Ok, I think I've got it somewhat sorted. I had a mismatch on proposals. May 10 17:57:44  charon: 15[CFG] <7> received proposals: IKE:AES_CBC_256/HMAC_SHA1_96/PRF_HMAC_SHA1/MODP_1024 May 10 17:57:44  charon: 15[CFG] <7> configured proposals: IKE:AES_CBC_256/HMAC_SHA1_96/PRF_HMAC_SHA1/MODP_2048 I was able to switch my DH key group from 4 (2048 bit) to 2 (1024 bit) and now I'm getting a successful connection. It looks like DNS isn't working right, but I think I can get that sorted. Hopefully this helps someone else! EDIT: DNS is working just fine (verified via nslookup on OS X client), and I can ping hosts on the network, but I can't access those hosts via a web browser, nor can I access the internet once I'm connected via VPN. I don't think it's outbound NAT, as I have that set to automatic generation and I can see the VPN subnet in the rules. What else could it be?

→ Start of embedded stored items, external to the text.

-- ==== Sys2Proof/Decode.lean ====
section
/-!
DEFINITION. Decoding and encoding of slot words (05 R117 to R137). A word is decoded in its slot, by its major and
then by the fixed fields of the table; a word that no row covers, or whose fields hold a reserved value, is refused
by name. Six rows share their words with another row and differ by what an operand register holds: the decoder gives
the first of each, and both meanings read the operand.
-/
namespace Sys2Proof

open Sys2Proof.Machine (bitsOf bitOf tabGet tabSet)

/-- Why a slot word is not an instruction (R84). -/
inductive DecodeError where
  /-- Major 0x00 with another bit set. -/
  | majorZero
  /-- A major not assigned in this slot, 0x3F among them. -/
  | unassigned (major : Nat)
  /-- An assigned major with a nonzero reserved field, or an operation code that its major does not list. -/
  | reservedField (major : Nat)
  /-- A reserved value in a field. -/
  | reservedValue (major : Nat)
  deriving DecidableEq, Repr

/-- What a slot holds (R83): control, scalar, vector A, vector B, matrix, load/store, engine. -/
inductive SlotKind where
  | c
  | s
  | va
  | vb
  | mx
  | ls
  | en
  deriving DecidableEq, Repr

/-- The kind of slots 0 to 7 (R83). -/
def slotKind (n : Nat) : SlotKind :=
  match n with
  | 0 => .c | 1 => .s | 2 => .s | 3 => .va | 4 => .vb | 5 => .mx | 6 => .ls | _ => .en

/-- Field `[lo + n - 1 : lo]` of a slot word. -/
def fld (w lo n : Nat) : BitVec n := BitVec.ofNat n (w / 2 ^ lo)

/-- Control slot, major 0x01. -/
def decC01 (w : Nat) : Option Instr :=
  some (.pbr (fld w 24 2) (fld w 0 24))

/-- Control slot, major 0x02. -/
def decC02 (w : Nat) : Option Instr :=
  if bitsOf w 6 9 = 0 ∧ bitsOf w 21 5 = 0 then some (.pbrx (fld w 16 5) (bitOf w 15) (fld w 4 2) (bitOf w 3) (fld w 0 3))
  else none

/-- Control slot, major 0x03. -/
def decC03 (w : Nat) : Option Instr :=
  if bitsOf w 6 20 = 0 then some (.br (fld w 4 2) (bitOf w 3) (fld w 0 3))
  else none

/-- Control slot, major 0x04. -/
def decC04 (w : Nat) : Option Instr :=
  if bitsOf w 6 15 = 0 then some (.call (fld w 21 5) (fld w 4 2) (bitOf w 3) (fld w 0 3))
  else none

/-- Control slot, major 0x05. -/
def decC05 (w : Nat) : Option Instr :=
  if bitsOf w 14 1 = 0 then some (.loopImm (fld w 23 3) (fld w 15 8) (fld w 0 14))
  else if bitsOf w 0 8 = 0 ∧ bitsOf w 14 1 = 1 then some (.loopReg (fld w 23 3) (fld w 15 8) (fld w 9 5) (bitOf w 8))
  else if bitsOf w 0 15 = 16512 then some (.loopKeep (fld w 23 3) (fld w 15 8))
  else none

/-- Control slot, major 0x06. -/
def decC06 (w : Nat) : Option Instr :=
  if bitsOf w 0 11 = 0 then some (.loopsl (fld w 23 3) (fld w 15 8) (fld w 11 4))
  else none

/-- Control slot, major 0x07. -/
def decC07 (w : Nat) : Option Instr :=
  if bitsOf w 7 19 = 0 then some (.lbrk (fld w 4 3) (bitOf w 3) (fld w 0 3))
  else none

/-- Control slot, major 0x08. -/
def decC08 (w : Nat) : Option Instr :=
  if bitsOf w 4 5 = 0 then some (.waitb (fld w 21 5) (fld w 16 5) (bitOf w 15) (fld w 10 5) (bitOf w 9) (bitOf w 3) (fld w 0 3))
  else none

/-- Control slot, major 0x09. -/
def decC09 (w : Nat) : Option Instr :=
  if bitsOf w 7 8 = 0 ∧ bitsOf w 21 5 = 0 then some (.waitt (fld w 16 5) (bitOf w 15) (fld w 4 3) (bitOf w 3) (fld w 0 3))
  else none

/-- Control slot, major 0x0A. -/
def decC0A (w : Nat) : Option Instr :=
  if bitsOf w 4 22 = 0 then some (.done (bitOf w 3) (fld w 0 3))
  else none

/-- Control slot, major 0x0B. -/
def decC0B (w : Nat) : Option Instr :=
  if bitsOf w 4 22 = 0 then some (.ckpt (bitOf w 3) (fld w 0 3))
  else none

/-- Control slot, major 0x0C. -/
def decC0C (w : Nat) : Option Instr :=
  if bitsOf w 4 2 = 0 then some (.fence (fld w 24 2) (fld w 22 2) (fld w 6 16) (bitOf w 3) (fld w 0 3))
  else none

/-- Control slot, major 0x0D. -/
def decC0D (w : Nat) : Option Instr :=
  if bitsOf w 4 6 = 0 then some (.trap (fld w 10 16) (bitOf w 3) (fld w 0 3))
  else none

/-- Control slot, major 0x10. -/
def decC10 (w : Nat) : Option Instr :=
  if bitsOf w 4 6 = 0 then some (.brk (fld w 10 16) (bitOf w 3) (fld w 0 3))
  else none

/-- Control slot, major 0x0E. -/
def decC0E (w : Nat) : Option Instr :=
  if bitsOf w 4 17 = 0 then some (.getid (fld w 21 5) (bitOf w 3) (fld w 0 3))
  else none

/-- Control slot, major 0x0F. -/
def decC0F (w : Nat) : Option Instr :=
  if bitsOf w 4 6 = 0 ∧ bitsOf w 15 6 = 0 then some (.evpop (fld w 21 5) (fld w 10 5) (bitOf w 3) (fld w 0 3))
  else none

/-- Control slot, major 0x11. -/
def decC11 (w : Nat) : Option Instr :=
  if bitsOf w 9 12 = 0 then some (.rdct (fld w 21 5) (fld w 4 5) (bitOf w 3) (fld w 0 3))
  else none

/-- Control slot, major 0x12. -/
def decC12 (w : Nat) : Option Instr :=
  if bitsOf w 7 14 = 0 then some (.rng (fld w 21 5) (fld w 4 3) (bitOf w 3) (fld w 0 3))
  else none

/-- Control slot, major 0x30. -/
def decC30 (w : Nat) : Option Instr :=
  if bitsOf w 15 6 = 0 then some (.mfc (fld w 21 5) (fld w 4 11) (bitOf w 3) (fld w 0 3))
  else none

/-- Control slot, major 0x31. -/
def decC31 (w : Nat) : Option Instr :=
  if bitsOf w 4 11 = 3 ∧ bitsOf w 21 5 = 0 then some (.mtcKcpc (fld w 16 5) (bitOf w 15) (bitOf w 3) (fld w 0 3))
  else if bitsOf w 21 5 = 0 then some (.mtc (fld w 16 5) (bitOf w 15) (fld w 4 11) (bitOf w 3) (fld w 0 3))
  else none

/-- Control slot, major 0x32. -/
def decC32 (w : Nat) : Option Instr :=
  if bitsOf w 4 22 = 0 then some (.tret (bitOf w 3) (fld w 0 3))
  else none

/-- Control slot, major 0x33. -/
def decC33 (w : Nat) : Option Instr :=
  if bitsOf w 4 11 = 0 ∧ bitsOf w 21 5 = 0 then some (.halt (fld w 16 5) (bitOf w 15) (bitOf w 3) (fld w 0 3))
  else none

It depends on order you create the tunnels. If you create the tunnel with specific ip first it will be used instead of next one.

@mkaishar: I can reproduce problem very quickly P2 lifetime dropped to 300 seconds and when it expires, traffic stops Oh well back to 2.1.5 because 2.2.x is not production ready from my experiences so far I have been using 2.2.1 with no problems regarding Ipsec. when i upgraded to 2.2.2 i started having this issue with multiple P2 entries. I fell back to 2.2.1 and I am back up and running with no problems. just thought I would toss that out there.